Saved entries
-- ==== Sys2Proof/Laws/Memory.lean ====
section
/-! SUPPORT. What the operations of Machine/Ops.lean over the two memories do: what a read gives after a write, and that
every write keeps the canonical form. -/

namespace Sys2Proof.Machine

variable {m : Memory} {a c : Nat} {b : Byte}

/-! ### One byte of a list -/

@[simp] theorem Memory.get?_set_self (m : Memory) (a : Nat) (b : Byte) : (m.set a b).get? a = some b := by
  induction m with
  | nil => simp [Memory.set, Memory.get?]
  | cons x rest ih =>
    obtain ⟨k, v⟩ := x
    rcases lt_trichotomy a k with h | h | h
    · simp [Memory.set, Memory.get?, h]
    · simp [Memory.set, Memory.get?, h]
    · simp [Memory.set, Memory.get?, ih, h.not_gt, h.ne']

theorem Memory.get?_set_of_ne (m : Memory) (h : c ≠ a) (b : Byte) : (m.set a b).get? c = m.get? c := by
  induction m with
  | nil => simp [Memory.set, Memory.get?, h]
  | cons x rest ih =>
    obtain ⟨k, v⟩ := x
    rcases lt_trichotomy a k with h1 | h1 | h1
    · rcases lt_or_gt_of_ne h with h2 | h2
      · simp [Memory.set, Memory.get?, h1, h2, h2.trans h1]
      · simp [Memory.set, Memory.get?, h1, h2.not_gt, h]
    · subst h1
      simp [Memory.set, Memory.get?, h]
    · simp [Memory.set, Memory.get?, ih, h1.not_gt, h1.ne']

theorem Memory.risesFrom_set {lo : Nat} (hm : Memory.risesFrom lo m = true) (ha : lo ≤ a) :
    Memory.risesFrom lo (m.set a b) = true := by
  induction m generalizing lo with
  | nil => simpa [Memory.set, Memory.risesFrom] using ha
  | cons x rest ih =>
    obtain ⟨k, v⟩ := x
    simp only [Memory.risesFrom, Bool.and_eq_true, decide_eq_true_eq] at hm
    rcases lt_trichotomy a k with h | h | h
    · simp only [Memory.set, if_pos h, Memory.risesFrom, Bool.and_eq_true, decide_eq_true_eq]
      exact ⟨ha, h, hm.2⟩
    · subst h
      simpa [Memory.set, Memory.risesFrom] using hm
    · simp only [Memory.set, if_neg h.not_gt, if_neg h.ne', Memory.risesFrom, Bool.and_eq_true, decide_eq_true_eq]
      exact ⟨hm.1, ih hm.2 h⟩

/-- Writing a byte keeps the canonical form. -/
theorem Memory.wf_set (hm : m.wf = true) (a : Nat) (b : Byte) : (m.set a b).wf = true :=
  Memory.risesFrom_set hm (Nat.zero_le a)

/-- Writing an address that exists keeps every listed address one that exists. -/
theorem Memory.below_set {size : Nat} (hm : m.below size = true) (ha : a < size) (b : Byte) :
    (m.set a b).below size = true := by
  induction m with
  | nil => simpa [Memory.set, Memory.below] using ha
  | cons x rest ih =>
    obtain ⟨k, v⟩ := x
    have hr : Memory.below size rest = true := by
      simp only [Memory.below, List.all_cons, Bool.and_eq_true] at hm
      exact hm.2
    rcases lt_trichotomy a k with h | h | h
    · simpa [Memory.set, Memory.below, h, ha] using hm
    · subst h
      simpa [Memory.set, Memory.below] using hm
    · have := ih hr
      simp only [Memory.below, List.all_cons, Bool.and_eq_true] at hm this
      simp only [Memory.set, if_neg h.not_gt, if_neg h.ne', Memory.below, List.all_cons, Bool.and_eq_true]
      exact ⟨hm.1, this⟩

/-! ### The canonical form, kept by every operation -/

/-- A workspace in canonical form: strictly rising addresses, all of them below 4096. -/
def WsForm (m : Memory) : Prop := m.wf = true ∧ m.below 4096 = true

/-- An external memory in canonical form: strictly rising addresses, all of them below its size. -/
def ExtForm (size : Nat) (m : Memory) : Prop := m.wf = true ∧ m.below size = true

theorem putByte_form (hm : WsForm m) (a : Nat) (b : Byte) : WsForm (putByte m a b) := by
  unfold putByte
  split
  · next h => exact ⟨Memory.wf_set hm.1 a b, Memory.below_set hm.2 h b⟩
  · exact hm

theorem putSample_form (hm : WsForm m) (a : Nat) (v : Half) : WsForm (putSample m a v) :=
  putByte_form (putByte_form hm a _) (a + 1) _

theorem putExt_form {size : Nat} (hm : ExtForm size m) (a : Nat) (b : Byte) : ExtForm size (putExt size m a b) := by
  unfold putExt
  split
  · next h => exact ⟨Memory.wf_set hm.1 a b, Memory.below_set hm.2 h b⟩
  · exact hm

/-- A fold keeps what each of its steps keeps. -/
theorem foldl_keeps {α β : Type} {p : β → Prop} {f : β → α → β} (hf : ∀ m x, p m → p (f m x)) (l : List α) {m : β}
    (hm : p m) : p (l.foldl f m) := by
  induction l generalizing m with
  | nil => exact hm
  | cons x rest ih => exact ih (hf m x hm)

theorem putSamples_form (hm : WsForm m) (writes : List (Nat × Word)) : WsForm (putSamples m writes) :=
  foldl_keeps (p := WsForm) (fun _ x h => putSample_form h x.1 _) writes hm

theorem copyIn_form (hm : WsForm m) (ext : Memory) (o e n : Nat) : WsForm (copyIn m ext o e n) :=
  foldl_keeps (p := WsForm) (fun _ i h => putByte_form h (o + i) _) _ hm

theorem copyOut_form {size : Nat} (hm : ExtForm size m) (ep : Nat) (ws : Memory) (e o n : Nat) :
    ExtForm size (copyOut size m ep ws e o n) :=
  foldl_keeps (p := ExtForm size) (fun _ i h => putExt_form h (e + i) _) _ hm

/-! ### What a workspace byte reads as after a write -/

/-- Everything a byte write can do to a read. -/
theorem wsByteAt_putByte (e : Nat) (m : Memory) (a : Nat) (b : Byte) (x : Nat) :
    wsByteAt e (putByte m a b) x = if x = a ∧ a < 4096 then b else wsByteAt e m x := by
  unfold putByte
  split
  · next h =>
    by_cases hx : x = a
    · subst hx
      simp [wsByteAt, h]
    · simp [wsByteAt, Memory.get?_set_of_ne m hx, hx]
  · next h => simp [h]

/-- Everything a sample write can do to a byte read. -/
theorem wsByteAt_putSample (e : Nat) (m : Memory) (a : Nat) (v : Half) (x : Nat) :
    wsByteAt e (putSample m a v) x =
      if x = a + 1 ∧ a + 1 < 4096 then v.extractLsb' 0 8
      else if x = a ∧ a < 4096 then v.extractLsb' 8 8 else wsByteAt e m x := by
  simp [putSample, wsByteAt_putByte]

/-- A sample write leaves every byte outside its two alone. -/
theorem wsByteAt_putSample_of_ne (e : Nat) (m : Memory) {a : Nat} (v : Half) {x : Nat} (h0 : x ≠ a) (h1 : x ≠ a + 1) :
    wsByteAt e (putSample m a v) x = wsByteAt e m x := by
  simp [wsByteAt_putSample, h0, h1]

/-- `SampleRead(a)` after `SampleWrite(a, v)` returns v (41_workspace_ops.md rule R87). -/
theorem sampleAt_putSample_self (e : Nat) (m : Memory) {a : Nat} (ha : a + 2 ≤ 4096) (v : Half) :
    sampleAt e (putSample m a v) a = v := by
  have h1 : a + 1 < 4096 := by omega
  have h2 : a < 4096 := by omega
  simp only [sampleAt, wsByteAt_putSample, h1, h2, and_true, if_true]
  rw [if_neg (by omega)]
  ext i hi
  simp only [BitVec.getElem_append, BitVec.getElem_extractLsb']
  split
  · simp [BitVec.getElem_eq_testBit_toNat, BitVec.getLsbD]
  · simp [BitVec.getElem_eq_testBit_toNat, BitVec.getLsbD]
    congr 1
    omega

/-- A sample two or more bytes away from the one written reads as before. -/
theorem sampleAt_putSample_of_apart (e : Nat) (m : Memory) {a x : Nat} (v : Half) (h : x + 2 ≤ a ∨ a + 2 ≤ x) :
    sampleAt e (putSample m a v) x = sampleAt e m x := by
  simp only [sampleAt]
  rw [wsByteAt_putSample_of_ne e m v (by omega) (by omega), wsByteAt_putSample_of_ne e m v (by omega) (by omega)]

/-- A list of sample writes leaves alone every byte none of them covers. -/
theorem wsByteAt_putSamples_of_ne (e : Nat) (m : Memory) (writes : List (Nat × Word)) (x : Nat)
    (h : ∀ w ∈ writes, x ≠ w.1 ∧ x ≠ w.1 + 1) : wsByteAt e (putSamples m writes) x = wsByteAt e m x := by
  induction writes generalizing m with
  | nil => rfl
  | cons w rest ih =>
    have hw := h w (by simp)
    exact (ih (putSample m w.1 _) fun w' hw' => h w' (by simp [hw'])).trans
      (wsByteAt_putSample_of_ne e m _ hw.1 hw.2)

/-- A list of sample writes leaves alone every sample it keeps two bytes away from. -/
theorem sampleAt_putSamples_of_apart (e : Nat) (m : Memory) (writes : List (Nat × Word)) (x : Nat)
    (h : ∀ w ∈ writes, x + 2 ≤ w.1 ∨ w.1 + 2 ≤ x) : sampleAt e (putSamples m writes) x = sampleAt e m x := by
  simp only [sampleAt]
  rw [wsByteAt_putSamples_of_ne e m writes x fun w hw => by have := h w hw; omega,
    wsByteAt_putSamples_of_ne e m writes (x + 1) fun w hw => by have := h w hw; omega]

/-- After sample writes to places two bytes or more apart, each place holds its own value. -/
theorem sampleAt_putSamples_of_mem (e : Nat) (m : Memory) (writes : List (Nat × Word))
    (hp : writes.Pairwise fun w w' => w.1 + 2 ≤ w'.1 ∨ w'.1 + 2 ≤ w.1) {w : Nat × Word} (hw : w ∈ writes)
    (ha : w.1 + 2 ≤ 4096) : sampleAt e (putSamples m writes) w.1 = w.2.setWidth 16 := by
  induction writes generalizing m with
  | nil => simp at hw
  | cons w' rest ih =>
    rw [List.pairwise_cons] at hp
    rcases List.mem_cons.mp hw with rfl | hw
    · refine (sampleAt_putSamples_of_apart e (putSample m w.1 _) rest w.1 fun q hq => ?_).trans
        (sampleAt_putSample_self e m ha _)
      exact hp.1 q hq
    · exact ih (putSample m w'.1 _) hp.2 hw

/-! ### External bytes and bulk copies -/

/-- Everything an external byte write can do to a read. -/
theorem extByteAt_putExt (size : Nat) (m : Memory) (a : Nat) (b : Byte) (x : Nat) :
    extByteAt (putExt size m a b) x = if x = a ∧ a < size then b else extByteAt m x := by
  unfold putExt
  split
  · next h =>
    by_cases hx : x = a
    · subst hx
      simp [extByteAt, h]
    · simp [extByteAt, Memory.get?_set_of_ne m hx, hx]
  · next h => simp [h]

/-- Everything a bulk copy in can do to a workspace byte (41_workspace_ops.md rule R88). -/
theorem wsByteAt_copyIn (ep : Nat) (ws ext : Memory) (o e n : Nat) (h : o + n ≤ 4096) (x : Nat) :
    wsByteAt ep (copyIn ws ext o e n) x =
      if o ≤ x ∧ x < o + n then extByteAt ext (e + (x - o)) else wsByteAt ep ws x := by
  induction n with
  | zero =>
    simp only [copyIn, List.range_zero, List.foldl_nil]
    rw [if_neg (by omega)]
  | succ n ih =>
    have ih := ih (by omega)
    simp only [copyIn, List.range_succ, List.foldl_append, List.foldl_cons, List.foldl_nil] at ih ⊢
    rw [wsByteAt_putByte, ih]
    by_cases hx : x = o + n
    · subst hx
      rw [if_pos ⟨rfl, by omega⟩, if_pos (by omega)]
      congr 2
      omega
    · rw [if_neg (by omega)]
      by_cases hr : o ≤ x ∧ x < o + n
      · rw [if_pos hr, if_pos (by omega)]
      · rw [if_neg hr, if_neg (by omega)]

/-- Everything a bulk copy out can do to an external byte (rule R89). -/
theorem extByteAt_copyOut (size : Nat) (ext : Memory) (ep : Nat) (ws : Memory) (e o n : Nat) (h : e + n ≤ size)
    (x : Nat) :
    extByteAt (copyOut size ext ep ws e o n) x =
      if e ≤ x ∧ x < e + n then wsByteAt ep ws (o + (x - e)) else extByteAt ext x := by
  induction n with
  | zero =>
    simp only [copyOut, List.range_zero, List.foldl_nil]
    rw [if_neg (by omega)]
  | succ n ih =>
    have ih := ih (by omega)
    simp only [copyOut, List.range_succ, List.foldl_append, List.foldl_cons, List.foldl_nil] at ih ⊢
    rw [extByteAt_putExt, ih]
    by_cases hx : x = e + n
    · subst hx
      rw [if_pos ⟨rfl, by omega⟩, if_pos (by omega)]
      congr 2
      omega
    · rw [if_neg (by omega)]
      by_cases hr : e ≤ x ∧ x < e + n
      · rw [if_pos hr, if_pos (by omega)]
      · rw [if_neg hr, if_neg (by omega)]

end Sys2Proof.Machine
end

# What the exercise asks
Look above for the line with "foldl_keeps (p := ExtForm" and the line with "theorem wsByteAt_putSample (e"; transcribe both and all lines in between, exactly, and nothing else.

# Task solution
  foldl_keeps (p := ExtForm size) (fun _ i h => putExt_form h (e + i) _) _ hm

/-! ### What a workspace byte reads as after a write -/

/-- Everything a byte write can do to a read. -/
theorem wsByteAt_putByte (e : Nat) (m : Memory) (a : Nat) (b : Byte) (x : Nat) :
    wsByteAt e (putByte m a b) x = if x = a ∧ a < 4096 then b else wsByteAt e m x := by
  unfold putByte
  split
  · next h =>
    by_cases hx : x = a
    · subst hx
      simp [wsByteAt, h]
    · simp [wsByteAt, Memory.get?_set_of_ne m hx, hx]
  · next h => simp [h]

/-- Everything a sample write can do to a byte read. -/
theorem wsByteAt_putSample (e : Nat) (m : Memory) (a : Nat) (v : Half) (x : Nat) :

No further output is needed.